• _The task_
Count, in the data that follows, every line with the string "firstNaN", and give that count as the whole reply.
◆ ◆ ◆ ◆ ◆ ◆ ◆
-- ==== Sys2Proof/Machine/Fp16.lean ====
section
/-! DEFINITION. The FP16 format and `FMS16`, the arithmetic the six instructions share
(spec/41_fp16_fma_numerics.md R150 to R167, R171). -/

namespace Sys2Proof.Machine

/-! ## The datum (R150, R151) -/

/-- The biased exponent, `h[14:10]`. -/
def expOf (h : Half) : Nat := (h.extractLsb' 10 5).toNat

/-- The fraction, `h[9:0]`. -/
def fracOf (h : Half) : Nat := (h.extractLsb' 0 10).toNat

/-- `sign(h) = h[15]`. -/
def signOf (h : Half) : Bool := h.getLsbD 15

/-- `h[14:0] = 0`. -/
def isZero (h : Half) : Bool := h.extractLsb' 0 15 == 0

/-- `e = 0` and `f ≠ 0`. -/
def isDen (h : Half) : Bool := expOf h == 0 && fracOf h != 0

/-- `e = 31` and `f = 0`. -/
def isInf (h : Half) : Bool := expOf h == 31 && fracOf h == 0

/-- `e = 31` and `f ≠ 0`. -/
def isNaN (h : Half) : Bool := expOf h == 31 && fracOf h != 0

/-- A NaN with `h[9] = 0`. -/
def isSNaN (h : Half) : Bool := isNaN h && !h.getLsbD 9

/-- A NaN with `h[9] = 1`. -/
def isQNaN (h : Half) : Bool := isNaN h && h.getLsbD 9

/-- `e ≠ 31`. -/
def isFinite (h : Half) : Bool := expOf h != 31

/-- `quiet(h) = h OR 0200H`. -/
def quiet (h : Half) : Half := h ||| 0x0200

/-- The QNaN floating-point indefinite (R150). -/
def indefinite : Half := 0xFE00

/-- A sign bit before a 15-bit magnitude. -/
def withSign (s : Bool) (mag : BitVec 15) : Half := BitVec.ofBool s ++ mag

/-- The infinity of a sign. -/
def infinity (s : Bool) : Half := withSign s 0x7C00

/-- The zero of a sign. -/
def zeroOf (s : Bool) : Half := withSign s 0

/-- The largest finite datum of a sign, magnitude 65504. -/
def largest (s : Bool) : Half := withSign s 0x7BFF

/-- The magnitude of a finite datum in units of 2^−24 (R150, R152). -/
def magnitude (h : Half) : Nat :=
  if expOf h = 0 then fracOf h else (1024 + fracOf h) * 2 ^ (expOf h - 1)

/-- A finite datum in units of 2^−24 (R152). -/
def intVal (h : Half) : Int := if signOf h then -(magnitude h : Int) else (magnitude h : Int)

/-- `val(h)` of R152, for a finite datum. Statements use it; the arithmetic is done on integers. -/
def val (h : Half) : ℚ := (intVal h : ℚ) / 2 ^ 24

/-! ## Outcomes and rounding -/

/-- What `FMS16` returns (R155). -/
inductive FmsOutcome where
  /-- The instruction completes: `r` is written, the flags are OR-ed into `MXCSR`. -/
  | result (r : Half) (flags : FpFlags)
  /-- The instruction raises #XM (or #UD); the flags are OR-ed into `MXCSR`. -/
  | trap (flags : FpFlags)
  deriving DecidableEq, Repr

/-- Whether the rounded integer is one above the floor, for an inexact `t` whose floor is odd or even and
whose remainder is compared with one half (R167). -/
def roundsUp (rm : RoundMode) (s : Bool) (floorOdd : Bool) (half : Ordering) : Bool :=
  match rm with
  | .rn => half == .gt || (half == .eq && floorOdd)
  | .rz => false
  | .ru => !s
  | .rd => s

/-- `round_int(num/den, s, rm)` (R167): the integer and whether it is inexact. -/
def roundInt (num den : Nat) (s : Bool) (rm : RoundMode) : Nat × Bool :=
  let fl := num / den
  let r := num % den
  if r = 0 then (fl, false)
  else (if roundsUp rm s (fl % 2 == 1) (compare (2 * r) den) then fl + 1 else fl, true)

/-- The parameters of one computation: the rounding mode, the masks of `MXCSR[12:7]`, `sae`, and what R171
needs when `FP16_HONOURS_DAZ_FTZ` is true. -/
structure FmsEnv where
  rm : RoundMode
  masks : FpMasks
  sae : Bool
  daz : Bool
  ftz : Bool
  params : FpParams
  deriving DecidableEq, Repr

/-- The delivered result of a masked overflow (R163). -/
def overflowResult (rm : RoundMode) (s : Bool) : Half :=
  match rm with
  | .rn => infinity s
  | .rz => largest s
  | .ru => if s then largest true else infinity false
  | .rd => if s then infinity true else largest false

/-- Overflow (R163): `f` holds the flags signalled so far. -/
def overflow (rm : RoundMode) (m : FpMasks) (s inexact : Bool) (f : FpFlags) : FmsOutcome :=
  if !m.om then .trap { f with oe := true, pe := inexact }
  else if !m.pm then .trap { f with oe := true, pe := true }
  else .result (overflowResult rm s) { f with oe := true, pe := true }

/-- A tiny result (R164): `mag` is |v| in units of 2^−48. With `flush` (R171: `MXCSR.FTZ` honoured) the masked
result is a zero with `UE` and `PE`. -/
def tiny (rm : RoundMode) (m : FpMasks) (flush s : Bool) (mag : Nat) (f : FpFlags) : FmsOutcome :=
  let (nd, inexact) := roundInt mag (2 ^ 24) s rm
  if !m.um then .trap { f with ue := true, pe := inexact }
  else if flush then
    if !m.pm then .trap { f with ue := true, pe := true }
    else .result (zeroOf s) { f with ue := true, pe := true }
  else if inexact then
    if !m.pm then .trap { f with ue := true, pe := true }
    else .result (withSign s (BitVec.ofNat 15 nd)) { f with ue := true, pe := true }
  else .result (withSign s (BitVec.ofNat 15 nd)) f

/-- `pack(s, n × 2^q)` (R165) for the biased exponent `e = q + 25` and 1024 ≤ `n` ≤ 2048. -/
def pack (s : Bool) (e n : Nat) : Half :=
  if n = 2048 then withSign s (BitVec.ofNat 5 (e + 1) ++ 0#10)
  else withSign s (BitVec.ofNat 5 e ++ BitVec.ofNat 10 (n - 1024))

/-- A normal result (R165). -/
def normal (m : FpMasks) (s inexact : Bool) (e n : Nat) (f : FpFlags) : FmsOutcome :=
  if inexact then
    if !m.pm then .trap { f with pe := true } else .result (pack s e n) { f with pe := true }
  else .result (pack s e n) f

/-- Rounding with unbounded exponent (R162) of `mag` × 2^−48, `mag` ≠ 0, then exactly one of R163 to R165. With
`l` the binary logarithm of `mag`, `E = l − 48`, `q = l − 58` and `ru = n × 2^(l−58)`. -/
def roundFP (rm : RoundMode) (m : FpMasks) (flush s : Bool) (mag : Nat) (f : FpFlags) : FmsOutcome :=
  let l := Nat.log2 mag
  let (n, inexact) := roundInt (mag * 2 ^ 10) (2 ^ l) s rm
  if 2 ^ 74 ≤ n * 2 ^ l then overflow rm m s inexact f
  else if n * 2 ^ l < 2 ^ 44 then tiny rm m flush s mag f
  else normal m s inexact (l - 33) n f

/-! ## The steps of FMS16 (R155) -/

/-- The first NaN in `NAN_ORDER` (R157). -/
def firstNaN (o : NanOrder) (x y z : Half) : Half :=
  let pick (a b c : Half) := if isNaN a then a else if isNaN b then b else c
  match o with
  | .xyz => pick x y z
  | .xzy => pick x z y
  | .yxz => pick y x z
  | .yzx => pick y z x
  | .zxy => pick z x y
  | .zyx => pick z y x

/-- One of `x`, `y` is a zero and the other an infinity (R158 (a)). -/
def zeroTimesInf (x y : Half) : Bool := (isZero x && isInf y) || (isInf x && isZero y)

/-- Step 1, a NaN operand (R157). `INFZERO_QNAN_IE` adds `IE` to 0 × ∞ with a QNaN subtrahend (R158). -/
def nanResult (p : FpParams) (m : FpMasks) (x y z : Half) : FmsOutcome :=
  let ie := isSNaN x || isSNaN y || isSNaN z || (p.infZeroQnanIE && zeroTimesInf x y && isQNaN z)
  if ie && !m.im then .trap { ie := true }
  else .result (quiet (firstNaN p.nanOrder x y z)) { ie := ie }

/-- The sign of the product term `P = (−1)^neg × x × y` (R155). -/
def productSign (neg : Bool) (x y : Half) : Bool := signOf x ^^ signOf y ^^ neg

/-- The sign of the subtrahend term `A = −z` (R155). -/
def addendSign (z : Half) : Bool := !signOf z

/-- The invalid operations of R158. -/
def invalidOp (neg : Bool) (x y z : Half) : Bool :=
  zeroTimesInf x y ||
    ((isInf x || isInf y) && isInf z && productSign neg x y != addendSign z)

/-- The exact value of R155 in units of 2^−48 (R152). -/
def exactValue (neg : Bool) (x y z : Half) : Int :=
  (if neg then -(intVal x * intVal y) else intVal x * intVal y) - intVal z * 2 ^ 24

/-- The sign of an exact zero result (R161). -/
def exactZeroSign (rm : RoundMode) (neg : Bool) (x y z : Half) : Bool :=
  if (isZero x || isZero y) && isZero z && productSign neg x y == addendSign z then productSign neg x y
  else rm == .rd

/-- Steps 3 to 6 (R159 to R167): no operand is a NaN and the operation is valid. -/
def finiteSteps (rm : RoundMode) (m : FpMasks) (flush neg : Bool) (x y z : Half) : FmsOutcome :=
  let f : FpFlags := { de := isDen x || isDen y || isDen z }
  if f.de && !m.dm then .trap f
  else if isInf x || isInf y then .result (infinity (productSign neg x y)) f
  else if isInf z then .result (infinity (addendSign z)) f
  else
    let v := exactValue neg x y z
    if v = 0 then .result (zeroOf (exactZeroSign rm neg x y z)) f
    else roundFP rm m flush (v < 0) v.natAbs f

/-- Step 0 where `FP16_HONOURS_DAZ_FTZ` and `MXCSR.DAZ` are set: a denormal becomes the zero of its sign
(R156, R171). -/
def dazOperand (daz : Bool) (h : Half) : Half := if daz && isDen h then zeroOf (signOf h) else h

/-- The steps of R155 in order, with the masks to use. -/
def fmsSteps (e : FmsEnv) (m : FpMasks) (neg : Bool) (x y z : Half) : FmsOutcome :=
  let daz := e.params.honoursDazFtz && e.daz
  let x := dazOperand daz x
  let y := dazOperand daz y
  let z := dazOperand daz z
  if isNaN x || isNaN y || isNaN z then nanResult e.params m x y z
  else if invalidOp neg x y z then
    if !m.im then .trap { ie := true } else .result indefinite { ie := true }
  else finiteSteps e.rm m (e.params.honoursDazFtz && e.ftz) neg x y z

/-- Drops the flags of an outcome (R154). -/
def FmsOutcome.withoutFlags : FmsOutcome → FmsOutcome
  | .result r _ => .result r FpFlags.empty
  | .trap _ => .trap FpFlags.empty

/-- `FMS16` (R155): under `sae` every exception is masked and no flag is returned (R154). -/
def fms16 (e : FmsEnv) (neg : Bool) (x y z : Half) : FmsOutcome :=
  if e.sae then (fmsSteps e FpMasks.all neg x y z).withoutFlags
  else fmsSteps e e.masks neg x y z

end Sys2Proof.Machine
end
◆ ◆ ◆ ◆ ◆ ◆ ◆
• _Answer to the problem_
2